-- Directions --
First find the line with "requested (R590). -/" in the entries below, then set down exactly every line through the line with "already keeps it, and", that line included.

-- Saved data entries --
************

-- ==== Sys2Proof/Machine/Jobs.lean ====
section
/-! DEFINITION. The in-flight pool: deadlines and allowances, feasibility, the ending of jobs, and their
completion records (spec/01, 11 and 12). -/

namespace Sys2Proof.Machine

/-- The delivery allowance of a result area of b bytes in a space (R52, Table 01-4). -/
def allowance (space b : Nat) : Nat :=
  if space = 0 then 1000 + 5 * ceilDiv b 80 else 200 + 5 * ceilDiv b 320

/-- S = D − M − A (R53), all-ones where there is no deadline (R60), and 0 where the difference is negative, so
that it has passed at every TIME. -/
def stopTime (d m a : Nat) : Nat := if d = allOnes64 then allOnes64 else d - (m + a)

/-- The engine stop margin M of every engine (R51). -/
abbrev engineMargin : Nat := 2000

/-- t + T_first ≤ S for a job (R56, R60), with extra ns of T_first for ingress and wake (R589, R709). -/
def feasibleAt (t : Nat) (deadline margin allow tFirst extra : Nat) : Bool :=
  decide (deadline = allOnes64) || decide (t + tFirst + extra + margin + allow ≤ deadline)

/-- The margin M of a job (R51). -/
def Job.margin (j : Job) : Nat :=
  match j.kind with
  | .program => leAt j.desc 0x40 4
  | _ => engineMargin

/-- HOST_INGRESS_BACKLOG (R590). -/
def State.backlog (s : State) : Nat := s.rg64 Reg.HOST_HOST_INGRESS_BACKLOG_LO

/-- Host-memory read bytes requested (R590). -/
def State.addBacklog (s : State) (b : Nat) : State := s.wr64 Reg.HOST_HOST_INGRESS_BACKLOG_LO (s.backlog + b)

/-- Host-memory read bytes that were requested are no longer awaited (R590). -/
def State.backlogLess (s : State) (b : Nat) : State := s.wr64 Reg.HOST_HOST_INGRESS_BACKLOG_LO (s.backlog - b)

/-- A command requests bytes of host memory, and they have arrived or are no longer awaited (R590). -/
def State.await (s : State) (id n : Nat) : State :=
  if n = 0 then s else (s.addBacklog n).updCmd id (fun c => { c with awaits := c.awaits + n })
def State.arrived (s : State) (id : Nat) : State :=
  match s.cmd id with
  | some c => if c.awaits = 0 then s else (s.backlogLess c.awaits).updCmd id (fun c => { c with awaits := 0 })
  | none => s

/-- W of R589 for a job. -/
def State.ingress (s : State) (hostBytes : Bool) : Nat := if hostBytes then ceilDiv s.backlog 16 else 0

/-- σ_j's subtrahend: t + T_first + W (R653). -/
def State.jobNeed (s : State) (j : Job) : Nat := j.tFirst + s.ingress j.hostBytes

/-- The event source of a job: its region and queue. -/
def Job.ev (j : Job) : EvSource := { region := some j.region, queue := some j.queue }

abbrev pgDispatch : Nat := 0x006
abbrev pgHost : Nat := 0x007
abbrev pgGovernor : Nat := 0x005

/-- The outcome of a job stands: it waits for its completion record (R609). A job whose outcome stands
already keeps it, and a fault that has reached it prevails (R66). -/
def State.finishJob (s : State) (e status : Nat) (valid : Bool) (reason cause app : Nat) : State :=
  match s.job e with
  | none => s
  | some j =>
    if j.phase = .done then s
    else match (if St.isFault status then none else j.faulted) with
      | some st => s.updJob e (fun j => { j with
          phase := .done, status := st, resultValid := false, reason := 0, stopCause := cause, appCode := app })
      | none => s.updJob e (fun j => { j with
          phase := .done, status := status, resultValid := valid, reason := reason, stopCause := cause, appCode := app })

/-- A job that completes with a bare status: no result, no reason (R45, R640, R657, …). -/
def State.refuseJob (s : State) (e status : Nat) : State := s.finishJob e status false 0 0 0

/-- The completion record of a job (Table 11-7). -/
def completionBytes (j : Job) (phase late : Bool) (sqHead ret : Nat) : List Byte :=
  let flags := b2n phase + 2 * b2n j.resultValid + 4 * b2n late + 8 * b2n j.gust + 16 * b2n j.inline
  let tag := j.tag
  natLE 8 tag ++ natLE 2 j.status ++ natLE 2 flags ++ natLE 2 j.slot ++ natLE 2 sqHead ++
  natLE 1 j.reason ++ natLE 1 j.stopCause ++ natLE 2 j.appCode ++ natLE 4 j.energyField ++
  natLE 8 j.arrival ++ natLE 8 j.start ++ natLE 8 ret ++ natLE 2 j.queue ++ natLE 14 0

/-- Record a stop cause against a started job (R62): the first to take effect stands. -/
def Job.noteStop (j : Job) (status : Nat) : Job := { j with stopping := j.stopping.orElse (fun _ => some status) }

/-- A stop cause takes effect in this MCLK cycle. It is settled at the cycle's end, when every end of the cycle's own work
and every fault is in, so that R66 orders them. -/
def State.askStop (s : State) (t : StopTarget) (status : Nat) : State :=
  let a : StopAsk := { target := t, status := status }
  if s.stops.contains a then s else { s with stops := s.stops ++ [a] }

/-- The pool entries in use among 0 to 4,095 (R635). -/
def State.poolUsed (s : State) : Nat := countWhere (fun j => decide (j.entry < 4096)) s.jobs

/-- The lowest free pool entry: fetch takes entries 0 to 4,031, an inline submission any, the 64 reserved ones
last (R635, R636, R638). -/
def State.freeEntry (s : State) (inline : Bool) : Option Nat :=
  (List.range (if inline then 4096 else 4032)).find? (fun e => s.jobs.all (fun j => j.entry != e))

/-- The free completion slots of a queue (R573). -/
def Queue.freeSlots (q : Queue) : Nat :=
  let n := 1 <<< q.cqLog
  (n - 1) - ((q.tC + n - q.hC) % n) - q.reserved

/-- Jobs taken up and not completed, for Q_INFLIGHT. -/
def State.inflight (s : State) (q : Nat) : Nat := countWhere (fun j => j.queue == q) s.jobs

end Sys2Proof.Machine
end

************

-- Response area --
/-- Host-memory read bytes requested (R590). -/
def State.addBacklog (s : State) (b : Nat) : State := s.wr64 Reg.HOST_HOST_INGRESS_BACKLOG_LO (s.backlog + b)

/-- Host-memory read bytes that were requested are no longer awaited (R590). -/
def State.backlogLess (s : State) (b : Nat) : State := s.wr64 Reg.HOST_HOST_INGRESS_BACKLOG_LO (s.backlog - b)

/-- A command requests bytes of host memory, and they have arrived or are no longer awaited (R590). -/
def State.await (s : State) (id n : Nat) : State :=
  if n = 0 then s else (s.addBacklog n).updCmd id (fun c => { c with awaits := c.awaits + n })
def State.arrived (s : State) (id : Nat) : State :=
  match s.cmd id with
  | some c => if c.awaits = 0 then s else (s.backlogLess c.awaits).updCmd id (fun c => { c with awaits := 0 })
  | none => s

/-- W of R589 for a job. -/
def State.ingress (s : State) (hostBytes : Bool) : Nat := if hostBytes then ceilDiv s.backlog 16 else 0

/-- σ_j's subtrahend: t + T_first + W (R653). -/
def State.jobNeed (s : State) (j : Job) : Nat := j.tFirst + s.ingress j.hostBytes

/-- The event source of a job: its region and queue. -/
def Job.ev (j : Job) : EvSource := { region := some j.region, queue := some j.queue }

abbrev pgDispatch : Nat := 0x006
abbrev pgHost : Nat := 0x007
abbrev pgGovernor : Nat := 0x005

/-- The outcome of a job stands: it waits for its completion record (R609). A job whose outcome stands
already keeps it, and a fault that has reached it prevails (R66). -/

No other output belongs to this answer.